By the time we get to Shakespeare, a lot of logic has been sidestepped. And now we really do enter Dan Brown territory. Starting from the heraldic tradition of the "sign of 4", he embarks on a series of elaborate moves involving Latin and coats of arms to produce the name "Shakespeare."

And that's just it - he produces this name, rather than it leaping out naturally. There's no way that conclusion would come to mind without our wanting it to be there. To see the mistaken logic you only need to ask yourself: would Shakespeare have come up as a name from this "code" if we had never heard that name before? Nope.

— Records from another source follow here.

-- ==== Sys2Proof/Machine/Access.lean ====
section
/-! DEFINITION. A register access from a command port or a program: where it lands (R6, R7, R21), who may make it (R78, R528 to R533, R584),
what a sleeping domain answers (R499, R500), and what an accepted write does: the access codes of R10 and R11, the stated ranges, and the
effect that each register's own chapter gives its write. -/
namespace Sys2Proof.Machine

/-! ## Object classes (R528, R584) -/

/-- The class of the registers and the shaper of a queue. -/
def queueClass (q : Nat) : Nat :=
  if q < 1152 then 0x0C else if q < 3200 then 0x08 else if q < 3344 then 0x0D else if q < 3856 then 0x08 else 0x0C

/-- The class of a shaper: of its queue, or of group shapers. (log 39, DEDUCED) -/
def shaperClass (k : Nat) : Nat := if k < 4096 then queueClass k else 0x0C

/-- The class of a policer; 1,008 to 1,023 are in no class of the table (R455). (log 39, DEDUCED) -/
def policerClass (k : Nat) : Nat := if k < 1008 then 0x0C else 0x11

/-- The class that a register has by its place: the class of its block. (log 39, DEDUCED) -/
def placeClass (r : Reg) (i : Nat) : Nat :=
  let d := r.domain i
  let b := r.addr i 0 / 0x10000 % 256
  match d with
  | 0 => if b = 1 then 0x04 else if b = 3 ∨ b = 6 then 0x10 else 0x11
  | 1 => if b = 0x50 then 0x04 else 0x03
  | 2 => 0x03
  | 3 => 0x03
  | 4 => 0x0D
  | 5 => if b ≤ 1 then 0x0F else if b = 0x14 then 0x08 else 0x0C
  | 6 => 0x0F
  | 7 => 0x0F
  | 8 => 0x0E
  | 9 => 0x0A
  | 10 => 0x0B
  | 11 => 0x0B
  | _ => 0x11

/-- The class of a register of unwraps: the head end may look at its results (R528), a write by it is refused (R491). (log 39, DEDUCED) -/
def unwrapClass (w : Option Nat) : Nat := if w.isSome then 0x0E else 0x07

/-- The object class of a register access (R528, R584); `w` is the word written, for the register that selects a shaper. (log 39, DEDUCED) -/
def State.classOf (s : State) (src : Src) (l : Loc) (w : Option Nat) : Nat :=
  match l.reg with
  | .CX_ROOT_KEY => 0x00
  | .CX_ROOT_CTRL => 0x00
  | .KT_SITE_VENDOR => 0x01
  | .KT_SITE_SERIAL => 0x01
  | .KT_SITE_CTRL => 0x01
  | .KT_RESET => 0x02
  | .KT_BOOT_CTRL => 0x02
  | .KT_WDOG => 0x02
  | .KT_ESTOP => 0x02
  | .OP_WD_CTRL => 0x02
  | .GT_CTRL => 0x03
  | .GT_LOAD_SRC => 0x03
  | .GT_LOAD_CTRL => 0x03
  | .GT_LOAD_STATUS => 0x03
  | .TT_TOD_SFC => 0x05
  | .TT_TOD_SEC => 0x05
  | .TT_TOD_NSEC => 0x05
  | .TT_TOD_INFO => 0x05
  | .TT_TOD_GMID => 0x05
  | .TT_TOD_STAT => 0x05
  | .TC_RNG_TEQD => 0x05
  | .TC_ACT_CTRL => 0x06
  | .TC_ACT_TIMERS => 0x06
  | .TC_ACT_REGID => 0x06
  | .TC_DISC => 0x06
  | .TC_RNG_EQD => 0x06
  | .TC_OMCI_RXPTR => 0x06
  | .CX_PON_KEY => 0x07
  | .CX_PON_GEN => 0x07
  | .CX_PON_GENSTAT => 0x07
  | .CX_PON_GENOUT => 0x07
  | .CX_PON_CNT => 0x07
  | .CX_BLOB_W => unwrapClass w
  | .CX_BLOB_GO => unwrapClass w
  | .CX_BLOB_SEQ => unwrapClass w
  | .CX_UNW_RES => unwrapClass w
  | .CX_UNW_KCV => unwrapClass w
  | .TC_DS_PORTID => 0x08
  | .TC_SLEEP_PARAM => 0x09
  | .TM_HOLD_CTRL => 0x0A
  | .TM_HOLD_BUDGET => 0x0A
  | .TM_HOLD_USED => 0x0A
  | .TM_HOLD_DRAIN => 0x0A
  | .TM_HOLD_DROP => 0x0A
  | .TM_HOLD_EXPIRED => 0x0A
  | .TM_HOLD_FORCE => 0x0A
  | .TM_Q_CFG => queueClass l.i
  | .TM_Q_LIMIT => queueClass l.i
  | .TM_Q_DEPTH => queueClass l.i
  | .TM_Q_DROP => queueClass l.i
  | .TM_SHP_SEL => shaperClass (match w with | some v => bits v 0 13 | none => (stageOf s false src).sel)
  | .TM_SHP_RATE => shaperClass (stageOf s false src).sel
  | .TM_SHP_BURST => shaperClass (stageOf s false src).sel
  | .TM_SHP_CTRL => shaperClass (stageOf s false src).sel
  | .TM_SHP_CREDIT => shaperClass (stageOf s false src).sel
  | .TM_SHP_STAT => shaperClass (stageOf s false src).sel
  | .TM_POL_SEL => policerClass (match w with | some v => bits v 0 10 | none => (stageOf s true src).sel)
  | .TM_POL_RATE => policerClass (stageOf s true src).sel
  | .TM_POL_BURST => policerClass (stageOf s true src).sel
  | .TM_POL_CTRL => policerClass (stageOf s true src).sel
  | .TM_POL_PASS => policerClass (stageOf s true src).sel
  | .TM_POL_DROP => policerClass (stageOf s true src).sel
  | .KT_SAVE_ADDR => 0x10
  | .KT_SAVE_DATA => 0x10
  | r => placeClass r l.i

/-! ## Authority (R528 to R533) -/

/-- The head-end channel may write a class: its own, and the delegated ones as MG_DELEG now stands (R528, R532). -/
def State.headClass (s : State) (c : Nat) : Bool :=
  (5 ≤ c && c ≤ 9) || (c = 0x0B && s.on Fld.MG_DELEG_LANES) || (c = 0x0C && s.on Fld.MG_DELEG_TRAFFIC) || (c = 0x0D && s.on Fld.MG_DELEG_SIEVE)

/-- The authority of a source: 1 serial, 2 host, 3 head end, 0 none (R78, R533); the terminal's own hardware is not checked. -/
def State.authOf (s : State) : Src → Nat
  | .hw => 1
  | .serial => 1
  | .host => 2
  | .proxy => 3
  | .ctx c => (s.ctx c).auth.toNat

/-- An authority may write, or act on, an object of a class. (log 38, DEDUCED) -/
def State.authWrites (s : State) (auth c : Nat) : Bool :=
  if auth = 1 then true else if auth = 2 then c ≠ 0 else if auth = 3 then s.headClass c else false

/-- An authority may read a register of a class in a domain (R529). (log 38, DEDUCED) -/
def State.authReads (s : State) (auth c d : Nat) : Bool :=
  auth = 1 || auth = 2 || (auth = 3 && (d = 9 || s.headClass c))

/-- The ports named in R531 are the only sources of these writes. -/
def portAllows (src : Src) (r : Reg) (v : Nat) : Bool :=
  let ser := src = .serial
  let both := src = .serial || src = .host
  src = .hw || (match r with
    | .CX_ROOT_KEY => ser
    | .CX_ROOT_CTRL => ser
    | .PW_VOTE_SER => ser
    | .PW_VOTE_HOST => src = .host
    | .PW_CTRL => (!bit v 4 || both) && (!bit v 5 || ser)
    | .TB_CTRL => both
    | .TT_HO_CTRL => both
    | .SV_WHISK_SEED => both
    | .MG_DELEG => both
    | .LD_PART_PS => both
    | .LD_PART_RO => both
    | .LD_PART_PD => both
    | .LD_PART_LS => both
    | .LD_POOL_REGION => both
    | _ => true)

The 'Shakespeare code' may not even be a code at all, just a bit of fun in an old book. And besides, this image is by no means a "portrait".

For Griffiths has lost sight of what he is looking at. Even if we accept that various personages are allegorised in this curious artwork, they are not, as he claims, "portrayed". These are abstract emblematic images - not detailed portraits.

Shakespeare? That face in the garden may as well be the Green Man for all his vague features tell us about what the dramatist actually looked like.